In the data below, one line contains "let s2 := s1.demandMode m" and a later one contains "the panel. -/". Print both, with every line between them, exactly and alone.

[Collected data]
-----

-- ==== Sys2Proof/Machine/Bias.lean ====
section
/-! DEFINITION. Panel bias: rails, faults, the power-up and power-down sequences (R55, R429 to R436). -/

namespace Sys2Proof.Machine

/-- The state with another bias record. -/
def State.setBias (s : State) (b : Bias) : State := { s with bias := b }

/-- The step of the sequence in progress (BIAS_STATUS.SEQ_STEP). -/
def State.biasStep (s : State) (n : Nat) : State := s.setFld F.BIAS_STATUS_SEQ_STEP n

/-- Does a sequence run? -/
def State.biasBusy (s : State) : Bool := s.fld F.BIAS_STATUS_SEQ_STEP != 0

/-- Does the power-up sequence run? -/
def State.biasRising (s : State) : Bool := s.biasBusy && s.flag F.BIAS_STATUS_DIR

/-- ALL_ON (R417, R434, R435). -/
def State.allOn (s : State) (b : Bool) : State := s.setFlag ⟨R.GSQ_OUT, 16, 1⟩ b

/-- Column link bring-up begins: every enabled lane trains (R410). -/
def State.colBringUp (s : State) : State :=
  let s1 := ((s.setFlag F.COL_CTRL_RUN true).setFlag F.COL_STATUS_BRINGUP_DONE false).setReg R.COL_INSERVICE 0
  let s2 := (s1.setReg R.COL_TRAINING (s1.live R.COL_LANES)).setReg R.COL_FAILED 0
  { s2 with col := { Column.reset with bringing := true, parity := s2.col.parity, fits := s2.col.fits } }

/-- Lanes and CREF go high impedance (R435 step 7). -/
def State.colStop (s : State) : State :=
  let s1 := ((s.setFlag F.COL_CTRL_RUN false).setFlag F.COL_STATUS_BRINGUP_DONE false).setReg R.COL_INSERVICE 0
  { s1.setReg R.COL_TRAINING 0 with col := { Column.reset with parity := s1.col.parity, fits := s1.col.fits } }

/-- Has a power-down step its rails to act on, so that it is not skipped (R436)? -/
def Bias.downStep (b : Bias) (n : Nat) : Bool :=
  match n with
  | 2 => b.vgh && b.vgl
  | 3 => b.vcom
  | 4 => b.avdd
  | 5 => b.vgh
  | 6 => b.vgl
  | 7 => b.vddPl || b.vddPlB
  | _ => true

/-- The first power-down step from `n` on that is not skipped. -/
def Bias.nextDown (b : Bias) (n : Nat) : Nat :=
  (((List.range 9).filter fun k => n ≤ k && b.downStep k).head?).getD 8

/-- A power-down step begins: ALL_ON is high from step 2 through step 5 (R435). -/
def State.downBegin (s : State) (n : Nat) : State :=
  let k := s.bias.nextDown n
  let s1 := if k = 2 then s.allOn true else if 6 ≤ k then s.allOn false else s
  s1.biasStep k

/-- The power-down sequence starts (R435). -/
def State.biasDownStart (s : State) : State :=
  ((s.setFlag F.BIAS_STATUS_DIR false).setFlag F.BIAS_STATUS_UP_DONE false).downBegin 1

/-- The power-up sequence starts; PANEL is on, so that step 1 is complete (R434). -/
def State.biasUpStart (s : State) : State :=
  (s.setFlag F.BIAS_STATUS_DIR true).biasStep 2

/-- A power-up request (R434, R436). -/
def State.biasUp (s : State) : State :=
  let s1 := s.setFlag F.BIAS_CTRL_UP true
  if s1.biasRising then s1.setBias { s1.bias with next := none }
  else if s1.biasBusy then s1.setBias { s1.bias with next := some true }
  else if s1.flag F.BIAS_STATUS_UP_DONE then s1
  else s1.biasUpStart

/-- A power-down request (R435, R436). -/
def State.biasDown (s : State) : State :=
  let s1 := s.setFlag F.BIAS_CTRL_UP false
  if s1.biasRising then s1.setBias { s1.bias with next := some false }
  else if s1.biasBusy then s1.setBias { s1.bias with next := none }
  else s1.biasDownStart

/-- A sequence has ended with the rails up or down: a PANEL_POWER that waits for it completes (R563). One that asked for the
other direction finds a fault in its way. -/
def State.tellPanel (s : State) (up : Bool) : State :=
  s.mail.cmds.foldl (fun (s : State) (c : RunCmd) =>
    if c.opcode = 0x0502 ∧ c.phase = .waitEvent ∧ c.status.isNone = true then
      s.finishCmd c.tag (if decide (byteAt c.params 0 = 1) = up then stOk else stFault) []
    else s) s

/-- Step 9 of power-up (R434). -/
def State.biasUpDone (s : State) : State := ((s.setFlag F.BIAS_STATUS_UP_DONE true).biasStep 0).tellPanel true

/-- A power-up step is complete; a power-down request takes over there (R434, R436). -/
def State.upStepDone (s : State) : State :=
  let b := s.bias
  let n := s.fld F.BIAS_STATUS_SEQ_STEP
  let s1 := match n with
    | 2 => ((s.setBias { b with vddPl := true, vddPlB := true }).colBringUp).biasStep 4
    | 4 => (s.setBias { b with avdd := true }).biasStep 5
    | 5 => (s.setBias { b with vgl := true }).biasStep 6
    | 6 => ((s.setBias { b with vgh := true }).setFld F.GSQ_OUT_LEVELS 0).allOn true |>.setFlag F.GSQ_OUT_DIR_F
        (s.liveFlag F.GSQ_CTRL_DIR_FWD) |>.biasStep 7
    | 7 => (s.allOn false).biasStep 8
    | 8 =>
      let s2 := s.setBias { b with vcom := true }
      if s2.flag F.COL_STATUS_BRINGUP_DONE then s2.biasUpDone else s2.biasStep 3
    | 3 => if s.flag F.COL_STATUS_BRINGUP_DONE then s.biasUpDone else s
    | _ => s
  if s1.bias.next = some false ∧ s1.fld F.BIAS_STATUS_SEQ_STEP ≠ n then
    (s1.setBias { s1.bias with next := none }).biasDownStart
  else s1

/-- Power-down is complete: PANEL loses its power after a fault, a waiting power-up request starts (R435, R436). -/
def State.downDone (s : State) : State :=
  let s1 := s.biasStep 0
  if s1.bias.panelOff then (s1.domainOff .panel).tellPanel false
  else if s1.bias.next = some true then (s1.setBias { s1.bias with next := none }).biasUpStart
  else s1.tellPanel false

/-- A power-down step is complete (R435). -/
def State.downStepDone (s : State) : State :=
  let b := s.bias
  match s.fld F.BIAS_STATUS_SEQ_STEP with
  | 1 => s.gStop.downBegin 2
  | 2 => s.downBegin 3
  | 3 => (s.setBias { b with vcom := false }).downBegin 4
  | 4 => (s.setBias { b with avdd := false }).downBegin 5
  | 5 => (s.setBias { b with vgh := false }).downBegin 6
  | 6 => (s.setBias { b with vgl := false }).downBegin 7
  | 7 => ((s.setBias { b with vddPl := false, vddPlB := false }).colStop).downBegin 8
  | 8 => s.downDone
  | _ => s

/-- BIAS_POWER_UP: BIAS_CTRL.UP written 1 (R434). -/
def execBiasPowerUp (s : State) : Out :=
  .next (if s.acts .panel then s.biasUp else s.stallWrite R.BIAS_CTRL (s.reg R.BIAS_CTRL ||| 1))

/-- BIAS_POWER_DOWN: BIAS_CTRL.UP written 0 (R435). -/
def execBiasPowerDown (s : State) : Out :=
  .next (if s.acts .panel then s.biasDown else s.stallWrite R.BIAS_CTRL (s.reg R.BIAS_CTRL &&& 0xFFFFFFFE))

/-- BIAS_STEP_DONE: the step in progress completes; the operands are the measured voltages (R434, R435, R438). -/
def execBiasStepDone (m0 m1 m2 : Word) (s : State) : Out :=
  if !s.on .panel || !s.biasBusy then .next s
  else
    let s1 := ((s.setReg R.BIAS_MEAS0 m0).setReg R.BIAS_MEAS1 m1).setReg R.BIAS_MEAS2 m2
    .next (if s1.flag F.BIAS_STATUS_DIR then s1.upStepDone else s1.downStepDone)

/-! ### Domains that a mode needs (R57, R77, R114) -/

/-- Is a bias rail or VDD_PL up, or a sequence in progress, so that PANEL may power down only after the power-down sequence
(R57)? -/
def State.railsUp (s : State) : Bool :=
  s.bias.vddPl || s.bias.vddPlB || s.bias.avdd || s.bias.vgl || s.bias.vgh || s.bias.vcom || s.biasBusy

/-- A domain that is not needed powers down: PANEL with rails up runs the power-down sequence first (R57, R114). -/
def State.powerOff (s : State) (d : Domain) : State :=
  if d = .panel && s.railsUp then
    { s with bias := { s.bias with panelOff := true } }.biasDown
  else s.domainOff d

/-- A change of mode: domains that the new mode requires are no longer on by an access only. Of the others, those that the
mode before required power down, and with PWR_IDLE_OFF at 0 also those on by an access (R77, R114). -/
def State.demandMode (s : State) (m : Mode) : State :=
  [Domain.pix, .link, .panel, .light].foldl (fun s d =>
    if s.required m d then s.setFlag d.demandFld false
    else if s.flag d.demandFld && s.fld F.PWR_IDLE_OFF_VAL != 0 then s
    else s.powerOff d) s

/-- IDLE_OFF_TIMEOUT: an on-demand domain has had no access for PWR_IDLE_OFF ms (R114). -/
def execIdleOffTimeout (d : Domain) (s : State) : Out :=
  if s.flag d.demandFld && s.on d && s.fld F.PWR_IDLE_OFF_VAL != 0 then .next (s.powerOff d) else .next s

/-! ### Mode changes -/

/-- A transition completes: the mode, MODE_SEQ, the event (R109, R639), the on-demand domains (R114), and MANUAL, which
holds in dark modes only (R175). `row` is the row of R80. -/
def State.enterMode (s : State) (m : Mode) (row : Nat) : State :=
  let was := s.mode
  let org := if m.isDark || m = .update then s.pw.origin else none
  let s1 : State := { s with pw := { s.pw with mode := m, modeSeq := s.pw.modeSeq + 1, origin := org } }
  let s2 := s1.demandMode m
  let s3 := if was.isDark ∧ ¬ m.isDark then s2.setFlag F.GOV_CTRL_MANUAL false else s2
  s3.event 10 0 [BitVec.ofNat 8 m.code, BitVec.ofNat 8 ((org.map Mode.code).getD 0), BitVec.ofNat 8 row]

/-! ### Faults (R55, R433) -/

/-- A sleep entry or restart goes on without the panel. -/
def Transition.panelGone : Transition → Transition
  | .entering e => .entering { e with rasterRan := false, panelUp := false, lit := false }
  | .restarting e => .restarting { e with rasterRan := false, panelUp := false, lit := false }
  | .startUp => .startUp
  | .none => .none

/-- BOOT and the frames before the first lit frame run at P0 (R117, R159). -/
def State.levelP0 (s : State) : State :=
  (((s.setFld F.PWR_PERF_LEVEL 0).setFld F.PWR_PERF_NEXT 0).setFlag F.PWR_PERF_CHANGING false).setFlag F.PWR_PERF_STRETCHED false

/-- The module goes to the last mode that does not require the panel, BOOT, and stays there (R55, log entry 22): the
backlight and the raster stop, LINK powers down, PANEL follows the power-down sequence. A sleep entry or restart that is in
progress goes on. FAULT_N is driven low until the next start (DESIGN CHOICE, log entry 22). -/
def State.panelFault (s : State) : State :=
  let s1 := (((s.domainOff .light).domainOff .link).setFlag F.SCN_CTRL_RUN false).levelP0
  let s2 : State := { s1 with
    rs := { s1.rs with running := false }
    pw := { s1.pw with
      panelFault := true, trans := s1.pw.trans.panelGone, trigs := [], lightAt := none, firstLit := false
      faultHeld := true, faultFrame := none }
    bias := { s1.bias with panelOff := true, next := none } }
  if s2.mode = .boot then s2 else s2.enterMode .boot 0

/-- RAIL_FAULT: a rail out of its limits (R433), coded as FAULT_RAIL. -/
def execRailFault (rail : Fin 8) (s : State) : Out :=
  if !s.on .panel || rail = 0 || !(s.flag F.BIAS_STATUS_UP_DONE || s.biasBusy) then .next s
  else
    let log := fun (s : State) => s.eventLogged 7 1 [BitVec.ofNat 8 rail.val]
    if s.biasBusy ∧ s.biasRising = false then .next (log s)
    else .next (log ((s.setFlag F.BIAS_STATUS_RAIL_FAULT true).setFld F.BIAS_STATUS_FAULT_RAIL rail.val)).biasDownStart.panelFault

/-- VDD_PL_OVERLOAD: more than 1.8 A for more than 1 ms on J3 (0) or J4 (1) (R55). -/
def execVddPlOverload (conn : Fin 2) (s : State) : Out :=
  let up := if conn = 0 then s.bias.vddPl else s.bias.vddPlB
  let rising := s.biasRising && decide (s.fld F.BIAS_STATUS_SEQ_STEP = 2)
  if !s.on .panel || !(up || rising) then .next s
  else
    let s1 := s.setBias (if conn = 0 then { s.bias with vddPl := false } else { s.bias with vddPlB := false })
    let s2 := s1.eventLogged 7 2 [BitVec.ofNat 8 (conn.val + 1)]
    .next (if s.biasBusy ∧ s.biasRising = false then s2 else s2.biasDownStart).panelFault

end Sys2Proof.Machine
end

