-- ==== Sys2Proof/Machine/Ledger.lean ====
section
/-! DEFINITION. What the firmware does with the ledger when it starts: the scan and its open list (R540), MARK (R541), BOOTS
(R537), the restart after a lockstep reset (R542). -/

namespace Sys2Proof.Machine

/-- Does a ledger entry have a correct CHECK and the GEN `gen`? -/
def ledgerOk (e : List Byte) (gen : Nat) : Bool :=
  byteAt e 0 / 16 = gen % 16 && decide (byteAt e 15 = crc8 (e.take 15))

/-- Ledger entry `i`, 16 bytes. -/
def State.ledgerAt (s : State) (i : Nat) : List Byte := s.bytes (ledgerBase + 16 * i) 16

/-- From NEXT on, entries of the current pass that a reset kept out of the header are accepted; at most `n` (R540). -/
def State.ledgerScan : Nat → State → State
  | 0, s => s
  | n + 1, s =>
    let next := s.ledgerNext
    let gen := s.ledgerGen
    if ledgerOk (s.ledgerAt next) gen then
      let boots := s.mle (ledgerBase + 4) 4
      ledgerScan n (if next = ledgerSize then s.ledgerHeader 1 (genNext gen) boots else s.ledgerHeader (next + 1) gen boots)
    else s

/-- The entries back to the last MARK, oldest first, and whether there was one: `i` and `gen` name the next one to read. -/
def State.ledgerBack (s : State) : Nat → Nat → Nat → List (List Byte) → List (List Byte) × Bool
  | 0, _, _, acc => (acc, false)
  | n + 1, i, gen, acc =>
    let j := if i ≤ 1 then ledgerSize else i - 1
    let g := if i ≤ 1 then (gen + 15) % 16 else gen
    let e := s.ledgerAt j
    if !ledgerOk e g then (acc, false)
    else if byteAt e 0 % 4 = 0 then (acc, true)
    else s.ledgerBack n j g (e :: acc)

/-- One entry taken into an open list of entries (mailbox, tag, opcode, cookie, step, time): a START opens a command, a STEP
moves it on, a FINISH closes it. -/
def openStep (l : List (List Nat)) (e : List Byte) : List (List Nat) :=
  let mb := byteAt e 0 / 4 % 4
  let tag := byteAt e 1 % 64
  let mine := fun (c : List Nat) => decide (c.getD 0 0 = mb ∧ c.getD 1 0 = tag)
  let row := [mb, tag, leAt e 2 2, leAt e 6 2, leAt e 4 2, leAt e 8 6]
  match byteAt e 0 % 4 with
  | 1 => l ++ [row]
  | 2 => l.map fun c => if mine c then row else c
  | 3 =>
    match l.reverse.find? mine with
    | some c => (l.reverse.erase c).reverse
    | none => l
  | _ => l

/-- A MARK entry (R538, R541). -/
def State.ledgerMark (s : State) : State :=
  s.postLedger (ledgerEntry 0 0 0 0 (s.mle (ledgerBase + 4) 4 % 65536) 0 s.time 0) 64

/-- The scan at a start or a lockstep restart (R540, R541): `boot` counts a full start. -/
def State.ledgerStart (s : State) (boot : Bool) : State :=
  let s1 := s.ledgerScan ledgerSize
  let s2 := if boot then s1.ledgerHeader s1.ledgerNext s1.ledgerGen (s1.mle (ledgerBase + 4) 4 + 1) else s1
  let (l, mark) := s2.ledgerBack ledgerSize s2.ledgerNext s2.ledgerGen []
  let opn := l.foldl openStep []
  let s3 : State := { s2 with mail := { s2.mail with openList := opn, openOverflow := !mark, ledgerAck := opn.isEmpty } }
  if opn.isEmpty then s3.ledgerMark else s3.event 12 3 [BitVec.ofNat 8 (min 255 opn.length)]

/-- Rings and indices as a full start leaves them (R515). -/
def State.ringsStart (s : State) : State :=
  let s1 := (List.range 4).foldl (fun (s : State) n => s.clearMem (cplAddr n 0) (cplAddr n 0 + 0x100)) s
  let s2 := s1.resetRegs (R.MBX_DB 0) (R.MBX_DB 0 + 0x80)
  { s2 with mail := { s2.mail with boxes := Mail.reset.boxes, cmds := [], hostWait := [], rsp := [] } }

/-- Every mailbox that a condition disabled is enabled again (R533). -/
def State.enableAll (s : State) : State := (((s.enableMb 0).enableMb 1).enableMb 2).enableMb 3

/-- The core has resumed after a lockstep reset (R509, R540, R542): the commands that were running complete with FAULT. -/
def State.lockstepResume (s : State) : State :=
  let s1 := (s.setPw { s.pw with firmware := true }).ledgerStart false
  let back := fun (c : RunCmd) => if c.phase = .boundary then { c with step := c.step - 1 } else c
  let s2 := s1.mail.cmds.foldl (fun s (c : RunCmd) =>
    if c.status.isNone then (s.setCmd (back c)).endCmd c.tag stFault [] else s) s1
  s2.eventLogged 12 1 [BitVec.ofNat 8 (s.fld F.SAF_ABSENT_COUNT)]

/-- SAF_ALIVE: ALIVE written 1 by the restarted core (R509, R542). -/
def execSafAliveWrite (s : State) : Out :=
  match execSafAlive s with
  | .next s1 => .next (if s.on .ctrl && s.saf.absent && !s.pw.firmware then s1.lockstepResume else s1)
  | o => o

end Sys2Proof.Machine
end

-----

> ANSWER TO THIS PROBLEM:
  let s2 := s1.demandMode m
  let s3 := if was.isDark ∧ ¬ m.isDark then s2.setFlag F.GOV_CTRL_MANUAL false else s2
  s3.event 10 0 [BitVec.ofNat 8 m.code, BitVec.ofNat 8 ((org.map Mode.code).getD 0), BitVec.ofNat 8 row]

/-! ### Faults (R55, R433) -/

/-- A sleep entry or restart goes on without the panel. -/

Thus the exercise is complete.